From the material beneath, pull every line with the word "outstanding".

------------

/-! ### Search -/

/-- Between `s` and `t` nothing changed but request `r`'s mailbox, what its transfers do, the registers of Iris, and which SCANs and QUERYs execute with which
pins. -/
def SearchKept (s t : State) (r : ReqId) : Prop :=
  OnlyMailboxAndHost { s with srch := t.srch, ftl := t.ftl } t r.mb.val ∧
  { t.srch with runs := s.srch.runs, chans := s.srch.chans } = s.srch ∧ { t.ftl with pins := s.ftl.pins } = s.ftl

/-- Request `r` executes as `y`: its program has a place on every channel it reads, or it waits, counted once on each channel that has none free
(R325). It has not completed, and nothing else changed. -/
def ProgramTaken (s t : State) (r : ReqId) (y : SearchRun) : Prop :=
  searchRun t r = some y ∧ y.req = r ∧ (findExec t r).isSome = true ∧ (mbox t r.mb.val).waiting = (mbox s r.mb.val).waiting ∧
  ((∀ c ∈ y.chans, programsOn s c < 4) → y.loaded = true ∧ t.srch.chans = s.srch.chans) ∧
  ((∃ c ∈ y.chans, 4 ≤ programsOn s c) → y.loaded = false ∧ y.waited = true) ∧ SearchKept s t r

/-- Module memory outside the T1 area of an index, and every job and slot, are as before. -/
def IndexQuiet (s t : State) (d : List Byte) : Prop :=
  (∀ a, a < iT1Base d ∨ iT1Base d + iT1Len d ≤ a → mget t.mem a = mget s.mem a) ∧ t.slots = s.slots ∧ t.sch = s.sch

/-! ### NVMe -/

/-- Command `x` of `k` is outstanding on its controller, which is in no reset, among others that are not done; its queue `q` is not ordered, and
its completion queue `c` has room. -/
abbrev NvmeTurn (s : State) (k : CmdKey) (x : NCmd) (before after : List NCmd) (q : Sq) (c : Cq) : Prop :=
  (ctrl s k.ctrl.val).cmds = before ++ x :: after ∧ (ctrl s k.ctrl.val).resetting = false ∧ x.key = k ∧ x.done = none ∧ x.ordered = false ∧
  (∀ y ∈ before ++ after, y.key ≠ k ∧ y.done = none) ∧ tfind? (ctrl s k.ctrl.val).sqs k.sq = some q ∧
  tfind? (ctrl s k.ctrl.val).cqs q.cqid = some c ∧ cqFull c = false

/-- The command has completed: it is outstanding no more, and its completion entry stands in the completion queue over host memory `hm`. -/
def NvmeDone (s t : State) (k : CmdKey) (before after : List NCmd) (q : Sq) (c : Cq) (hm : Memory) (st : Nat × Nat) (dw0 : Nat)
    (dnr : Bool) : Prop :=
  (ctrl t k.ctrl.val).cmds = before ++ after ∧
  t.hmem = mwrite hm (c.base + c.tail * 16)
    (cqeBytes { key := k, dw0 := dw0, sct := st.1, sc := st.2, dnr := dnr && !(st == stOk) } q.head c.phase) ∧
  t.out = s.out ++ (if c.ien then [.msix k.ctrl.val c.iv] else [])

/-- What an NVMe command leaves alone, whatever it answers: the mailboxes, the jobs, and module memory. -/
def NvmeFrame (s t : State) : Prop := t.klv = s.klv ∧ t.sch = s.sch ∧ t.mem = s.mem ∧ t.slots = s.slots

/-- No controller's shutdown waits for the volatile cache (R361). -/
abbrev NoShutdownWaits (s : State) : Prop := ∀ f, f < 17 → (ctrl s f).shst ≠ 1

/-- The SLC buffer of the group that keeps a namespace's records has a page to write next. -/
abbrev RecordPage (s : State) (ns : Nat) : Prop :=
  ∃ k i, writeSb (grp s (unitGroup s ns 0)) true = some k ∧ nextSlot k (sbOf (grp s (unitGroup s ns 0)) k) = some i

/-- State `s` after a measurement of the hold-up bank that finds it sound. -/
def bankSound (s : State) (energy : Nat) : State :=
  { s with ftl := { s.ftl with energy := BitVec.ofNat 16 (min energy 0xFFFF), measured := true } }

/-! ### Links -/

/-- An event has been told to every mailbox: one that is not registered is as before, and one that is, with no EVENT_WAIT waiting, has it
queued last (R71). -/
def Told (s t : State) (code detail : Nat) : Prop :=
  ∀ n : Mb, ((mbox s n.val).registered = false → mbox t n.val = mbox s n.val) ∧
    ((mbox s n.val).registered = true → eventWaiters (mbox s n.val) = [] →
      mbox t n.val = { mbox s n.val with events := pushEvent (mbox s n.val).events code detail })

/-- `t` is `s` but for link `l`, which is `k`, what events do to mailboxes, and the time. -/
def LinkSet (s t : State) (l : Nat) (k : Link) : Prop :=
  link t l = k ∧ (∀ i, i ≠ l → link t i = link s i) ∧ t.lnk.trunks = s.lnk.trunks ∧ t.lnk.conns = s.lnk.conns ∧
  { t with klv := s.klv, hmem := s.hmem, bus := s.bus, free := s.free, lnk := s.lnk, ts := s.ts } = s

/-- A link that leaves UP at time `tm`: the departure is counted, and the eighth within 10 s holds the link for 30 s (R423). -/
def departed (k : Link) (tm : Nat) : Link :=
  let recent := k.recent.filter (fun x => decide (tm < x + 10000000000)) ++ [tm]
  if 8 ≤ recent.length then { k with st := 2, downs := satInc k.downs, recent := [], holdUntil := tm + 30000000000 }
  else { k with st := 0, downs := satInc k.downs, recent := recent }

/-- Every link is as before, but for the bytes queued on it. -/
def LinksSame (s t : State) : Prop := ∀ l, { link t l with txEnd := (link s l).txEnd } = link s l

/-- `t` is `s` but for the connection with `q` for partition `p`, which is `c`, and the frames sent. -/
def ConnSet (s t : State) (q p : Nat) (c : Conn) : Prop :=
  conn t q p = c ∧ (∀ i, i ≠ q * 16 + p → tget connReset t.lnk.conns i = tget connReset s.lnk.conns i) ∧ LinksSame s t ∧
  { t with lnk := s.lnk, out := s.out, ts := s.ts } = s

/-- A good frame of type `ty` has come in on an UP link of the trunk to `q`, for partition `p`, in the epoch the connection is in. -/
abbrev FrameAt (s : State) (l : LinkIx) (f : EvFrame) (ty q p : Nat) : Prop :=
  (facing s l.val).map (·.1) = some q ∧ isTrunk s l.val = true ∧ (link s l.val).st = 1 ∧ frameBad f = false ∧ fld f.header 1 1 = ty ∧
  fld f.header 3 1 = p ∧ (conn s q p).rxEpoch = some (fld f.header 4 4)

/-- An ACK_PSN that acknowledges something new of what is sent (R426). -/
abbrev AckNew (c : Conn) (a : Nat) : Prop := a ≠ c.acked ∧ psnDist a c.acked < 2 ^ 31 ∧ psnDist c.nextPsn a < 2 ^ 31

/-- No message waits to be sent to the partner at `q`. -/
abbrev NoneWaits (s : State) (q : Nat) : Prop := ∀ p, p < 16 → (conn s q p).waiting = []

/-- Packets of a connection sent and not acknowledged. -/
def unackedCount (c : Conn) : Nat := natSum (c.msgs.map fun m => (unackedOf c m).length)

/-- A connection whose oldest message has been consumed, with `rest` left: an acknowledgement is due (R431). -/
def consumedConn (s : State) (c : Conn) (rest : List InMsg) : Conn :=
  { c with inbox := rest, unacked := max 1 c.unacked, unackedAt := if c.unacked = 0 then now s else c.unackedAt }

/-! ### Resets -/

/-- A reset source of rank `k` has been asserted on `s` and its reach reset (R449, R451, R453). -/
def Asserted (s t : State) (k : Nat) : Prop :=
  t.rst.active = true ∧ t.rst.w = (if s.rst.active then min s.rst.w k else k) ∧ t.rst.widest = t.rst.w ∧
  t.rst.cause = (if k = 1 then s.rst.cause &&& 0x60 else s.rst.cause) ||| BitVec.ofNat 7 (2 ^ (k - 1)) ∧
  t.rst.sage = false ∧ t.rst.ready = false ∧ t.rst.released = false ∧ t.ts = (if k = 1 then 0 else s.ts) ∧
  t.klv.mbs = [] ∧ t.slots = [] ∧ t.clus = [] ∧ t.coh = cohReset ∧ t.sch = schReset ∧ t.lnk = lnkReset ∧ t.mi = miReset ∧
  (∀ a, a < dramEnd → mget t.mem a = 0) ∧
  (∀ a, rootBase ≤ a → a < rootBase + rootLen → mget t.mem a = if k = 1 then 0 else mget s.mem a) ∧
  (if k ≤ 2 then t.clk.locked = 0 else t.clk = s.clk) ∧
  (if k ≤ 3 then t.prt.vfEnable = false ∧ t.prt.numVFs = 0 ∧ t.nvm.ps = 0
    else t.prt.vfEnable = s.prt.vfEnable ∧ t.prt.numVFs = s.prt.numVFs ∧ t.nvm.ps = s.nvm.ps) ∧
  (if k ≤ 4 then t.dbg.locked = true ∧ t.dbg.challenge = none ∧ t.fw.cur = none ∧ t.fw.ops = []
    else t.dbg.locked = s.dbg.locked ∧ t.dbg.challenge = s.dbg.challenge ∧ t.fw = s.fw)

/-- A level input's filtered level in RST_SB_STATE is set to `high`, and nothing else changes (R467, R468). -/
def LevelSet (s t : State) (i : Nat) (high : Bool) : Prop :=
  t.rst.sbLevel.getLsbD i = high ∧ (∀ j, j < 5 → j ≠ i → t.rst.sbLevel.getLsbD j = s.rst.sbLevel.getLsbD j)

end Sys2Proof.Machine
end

------------

Reply to the exercise =>
/-- Command `x` of `k` is outstanding on its controller, which is in no reset, among others that are not done; its queue `q` is not ordered, and
/-- The command has completed: it is outstanding no more, and its completion entry stands in the completion queue over host memory `hm`. -/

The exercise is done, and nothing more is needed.